_Problem requirements_
Begin at the line containing "[requestWellFormed, Bool.and_eq_true, decide_eq_true_eq]" in the data below and go on through the line containing "i ≠ .start)", repeating each line exactly; include both ends and no other line.

_Items from a data source_

[Start of Attachment]

/-! ### The requests (20_memory R60, R63) -/

/-- In a phase whose promise holds, the requests of its operation lie inside `[0, LENQ)`. -/
theorem request_inside {s : State} {i : Instr} {p : Phase} (hp : phaseOf i = some p) (hok : s.PhaseOk p)
    {r : Word × Nat} (hr : r ∈ bufferRequests s i) :
    r.1.toNat + r.2 ≤ s.lenq.toNat ∧ requestWellFormed r.2 = true := by
  cases i with
  | init | squash | dispatch | final | reset | start => exact absurd hr List.not_mem_nil
  | block =>
    cases hp
    obtain ⟨-, -, hle⟩ := hok
    have hat : ∀ k, k + 8 ≤ 32 → (add s.off (BitVec.ofNat 64 k)).toNat + 8 ≤ s.lenq.toNat := fun k hk => by
      rw [add, toNat_add_of_le (n := s.lenq) (by omega)]
      omega
    simp only [bufferRequests, List.mem_cons, List.not_mem_nil, or_false] at hr
    rcases hr with rfl | rfl | rfl | rfl
    · exact ⟨show s.off.toNat + 8 ≤ s.lenq.toNat by omega, rfl⟩
    · exact ⟨hat 8 (by decide), rfl⟩
    · exact ⟨hat 16 (by decide), rfl⟩
    · exact ⟨hat 24 (by decide), rfl⟩
  | mix4 | mix3 | mix2 =>
    cases hp
    obtain rfl := List.mem_singleton.mp hr
    exact ⟨State.TailOk.full_word hok (by decide), rfl⟩
  | mix1 =>
    cases hp
    obtain rfl := List.mem_singleton.mp hr
    refine ⟨(State.TailOk.off_add_partialLength hok).le, ?_⟩
    simp only [requestWellFormed, Bool.and_eq_true, decide_eq_true_eq]
    exact ⟨partialLength_pos s.res, partialLength_le s.res⟩

/-- The promise of the phase whose operation the engine is about to run. -/
theorem Inv.phaseOk {s : State} (h : Inv s) {i : Instr} (hi : decode (.phase s.ph) = .instr i) :
    ∃ p, phaseOf i = some p ∧ s.PhaseOk p := by
  obtain ⟨-, p, hp, hok⟩ := h
  exact ⟨p, (phaseOf_of_decode hi).trans hp, hok⟩

theorem Inv.phaseOk_of_code {s : State} (h : Inv s) {p : Phase} (hph : s.ph = p.code) : s.PhaseOk p := by
  obtain ⟨-, q, hq, hok⟩ := h
  obtain rfl : p = q := eq_of_phase_code_eq (hph ▸ Phase.code_of_ofCode hq)
  exact hok

/-- Settles O51: the requests of the phase's operation, inside the input by the phase's promise. -/
theorem readsStayInsideTheInput : Obligations.ReadsStayInsideTheInput := by
  intro s i hinv hi r hr
  obtain ⟨p, hp, hok⟩ := hinv.phaseOk hi
  exact request_inside hp hok hr

/-- One request tiles the bytes from its `OFF` to the next one. -/
theorem tiles_one {s t : State} {n : Nat} {w : Word} (h : memRead s s.off n = .next w)
    (hoff : t.off = s.off + BitVec.ofNat 64 n) : Tiles s.off.toNat [(s.off, n)] t.off.toNat := by
  have hle := ((memRead_eq_next_iff ..).mp h).1
  exact ⟨rfl, by rw [hoff, toNat_add_of_le hle]; rfl⟩

theorem exec_block_tiles {s t : State} (h : exec .block s = .next t) :
    Tiles s.off.toNat (bufferRequests s .block) t.off.toNat := by
  obtain ⟨hle, hoff⟩ := exec_block_off h
  have hat : ∀ k, k ≤ 32 → (s.off + BitVec.ofNat 64 k).toNat = s.off.toNat + k := fun k hk =>
    toNat_add_of_le (n := s.lenq) (by omega)
  exact ⟨rfl, hat 8 (by decide), hat 16 (by decide), hat 24 (by decide), hoff.symm⟩

/-- An operation after INIT that completes has read exactly the bytes from its `OFF` to the next one. -/
theorem exec_tiles {i : Instr} {s t : State} (hi : i ≠ .init) (hr : i ≠ .reset) (hs : i ≠ .start)
    (h : exec i s = .next t) : Tiles s.off.toNat (bufferRequests s i) t.off.toNat := by
  cases i with
  | init => exact absurd rfl hi
  | reset => exact absurd rfl hr
  | start => exact absurd rfl hs
  | squash | dispatch | final =>
    rw [exec_off h (by simp)]
    rfl
  | block => exact exec_block_tiles h
  | mix4 | mix3 | mix2 | mix1 =>
    cases exec_next_cases h
    exact tiles_one ‹_› (by simp)

theorem exec_init_off {s t : State} (h : exec .init s = .next t) : t.off = 0 := by
  cases exec_next_cases h <;> simp [initLong, initShort]

/-- Settles O52: the tiles of each operation, and the ends of the tiling by the promises of DISPATCH and DONE. -/
theorem readsTileTheInput : Obligations.ReadsTileTheInput := by
  refine ⟨fun _ _ h => ⟨exec_init_off h, rfl⟩, fun _ _ _ => exec_tiles, fun s hinv hph => ?_, fun s hinv hph => ?_⟩
  · obtain ⟨-, -, hsum⟩ := hinv.phaseOk_of_code (p := .dispatch) hph
    exact hsum
  · exact hinv.phaseOk_of_code (p := .done) hph

/-! ### Progress (60_exceptions R215) -/

/-- With an honest length an operation of a phase whose promise holds completes. -/
theorem completes_exec_of_filled {s : State} {i : Instr} {p : Phase} (hp : phaseOf i = some p) (hok : s.PhaseOk p)
    (hfilled : s.Filled) : Completes (exec i s) := by
  refine (completes_exec_iff i s).mpr fun r hr => ?_
  have hin := (request_inside hp hok hr).1
  exact ⟨hin, fun j hj => hfilled _ (by omega)⟩

/-- An operation writes neither the length nor the buffer. -/
theorem exec_filled {s t : State} {i : Instr} {p : Phase} (hp : phaseOf i = some p) (h : exec i s = .next t)
    (hfilled : s.Filled) : t.Filled := by
  obtain ⟨hstart, hreset⟩ := ne_start_ne_reset_of_phaseOf hp
  unfold State.Filled
  rw [exec_buf h, (exec_lenq_seedq_draws h hstart hreset).1]
  exact hfilled

/-- Settles O53: while busy the phase has an operation, whose requests are inside the filled part of the buffer. -/
theorem busyEngineAlwaysSteps : Obligations.BusyEngineAlwaysSteps := by
  rintro s ⟨-, p, hp, hok⟩ hbusy hfilled hturn
  have hph : s.ph = p.code := Phase.code_of_ofCode hp
  obtain ⟨hidle, hdone⟩ := (State.busy_eq_true_iff s).mp hbusy
  obtain ⟨i, hpi⟩ := exists_phaseOf_eq_some (p := p) (fun h => hidle (h ▸ hph)) (fun h => hdone (h ▸ hph))
  obtain ⟨t, ht⟩ := completes_exec_of_filled (s := s.popMove) hpi (hok.congr rfl rfl rfl) hfilled
  exact ⟨t, (step_of_engineTurn_instr hturn (hph ▸ decode_of_phaseOf hpi)).trans ht, exec_filled hpi ht hfilled⟩

end Sys2Proof.Machine
end

section
/-! Runs of the engine alone: an honest state in a phase with an operation steps to an honest state of the next phase, and
so through the loop (42_block_loop R133). -/

namespace Sys2Proof.Machine

/-! ### Runs as composites of steps -/

section Core

variable {M : Host.Core} {s t : M.State}

theorem run_succ_of_step_next (k : Nat) (h : M.step s = .next t) : M.run (k + 1) s = M.run k t := by
  simp only [Host.Core.run, h]

theorem run_succ_of_step_fault (k : Nat) {r : M.Fault} (h : M.step s = .fault r) : M.run (k + 1) s = .fault r := by
  simp only [Host.Core.run, h]

theorem run_succ_of_step_refused (k : Nat) {r : M.Refusal} (h : M.step s = .refused r) :
    M.run (k + 1) s = .refused r := by
  simp only [Host.Core.run, h]

end Core

/-- `Host.Core.run` of this machine, on its own state type. -/
def runs (k : Nat) (s : State) : Host.Outcome State Fault Refusal := Host.Core.run core k s

/-- A run is its first step and the rest. -/
theorem runs_succ (k : Nat) (s : State) : runs (k + 1) s = andThen (step s) (runs k) := by
  cases h : step s with
  | next t => exact run_succ_of_step_next (M := core) k h
  | fault r => exact run_succ_of_step_fault (M := core) k h
  | refused r => exact run_succ_of_step_refused (M := core) k h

[End of Attachment]

_Solution to the exercise_
    simp only [requestWellFormed, Bool.and_eq_true, decide_eq_true_eq]
    exact ⟨partialLength_pos s.res, partialLength_le s.res⟩

/-- The promise of the phase whose operation the engine is about to run. -/
theorem Inv.phaseOk {s : State} (h : Inv s) {i : Instr} (hi : decode (.phase s.ph) = .instr i) :
    ∃ p, phaseOf i = some p ∧ s.PhaseOk p := by
  obtain ⟨-, p, hp, hok⟩ := h
  exact ⟨p, (phaseOf_of_decode hi).trans hp, hok⟩

theorem Inv.phaseOk_of_code {s : State} (h : Inv s) {p : Phase} (hph : s.ph = p.code) : s.PhaseOk p := by
  obtain ⟨-, q, hq, hok⟩ := h
  obtain rfl : p = q := eq_of_phase_code_eq (hph ▸ Phase.code_of_ofCode hq)
  exact hok

/-- Settles O51: the requests of the phase's operation, inside the input by the phase's promise. -/
theorem readsStayInsideTheInput : Obligations.ReadsStayInsideTheInput := by
  intro s i hinv hi r hr
  obtain ⟨p, hp, hok⟩ := hinv.phaseOk hi
  exact request_inside hp hok hr

/-- One request tiles the bytes from its `OFF` to the next one. -/
theorem tiles_one {s t : State} {n : Nat} {w : Word} (h : memRead s s.off n = .next w)
    (hoff : t.off = s.off + BitVec.ofNat 64 n) : Tiles s.off.toNat [(s.off, n)] t.off.toNat := by
  have hle := ((memRead_eq_next_iff ..).mp h).1
  exact ⟨rfl, by rw [hoff, toNat_add_of_le hle]; rfl⟩

theorem exec_block_tiles {s t : State} (h : exec .block s = .next t) :
    Tiles s.off.toNat (bufferRequests s .block) t.off.toNat := by
  obtain ⟨hle, hoff⟩ := exec_block_off h
  have hat : ∀ k, k ≤ 32 → (s.off + BitVec.ofNat 64 k).toNat = s.off.toNat + k := fun k hk =>
    toNat_add_of_le (n := s.lenq) (by omega)
  exact ⟨rfl, hat 8 (by decide), hat 16 (by decide), hat 24 (by decide), hoff.symm⟩

/-- An operation after INIT that completes has read exactly the bytes from its `OFF` to the next one. -/
theorem exec_tiles {i : Instr} {s t : State} (hi : i ≠ .init) (hr : i ≠ .reset) (hs : i ≠ .start)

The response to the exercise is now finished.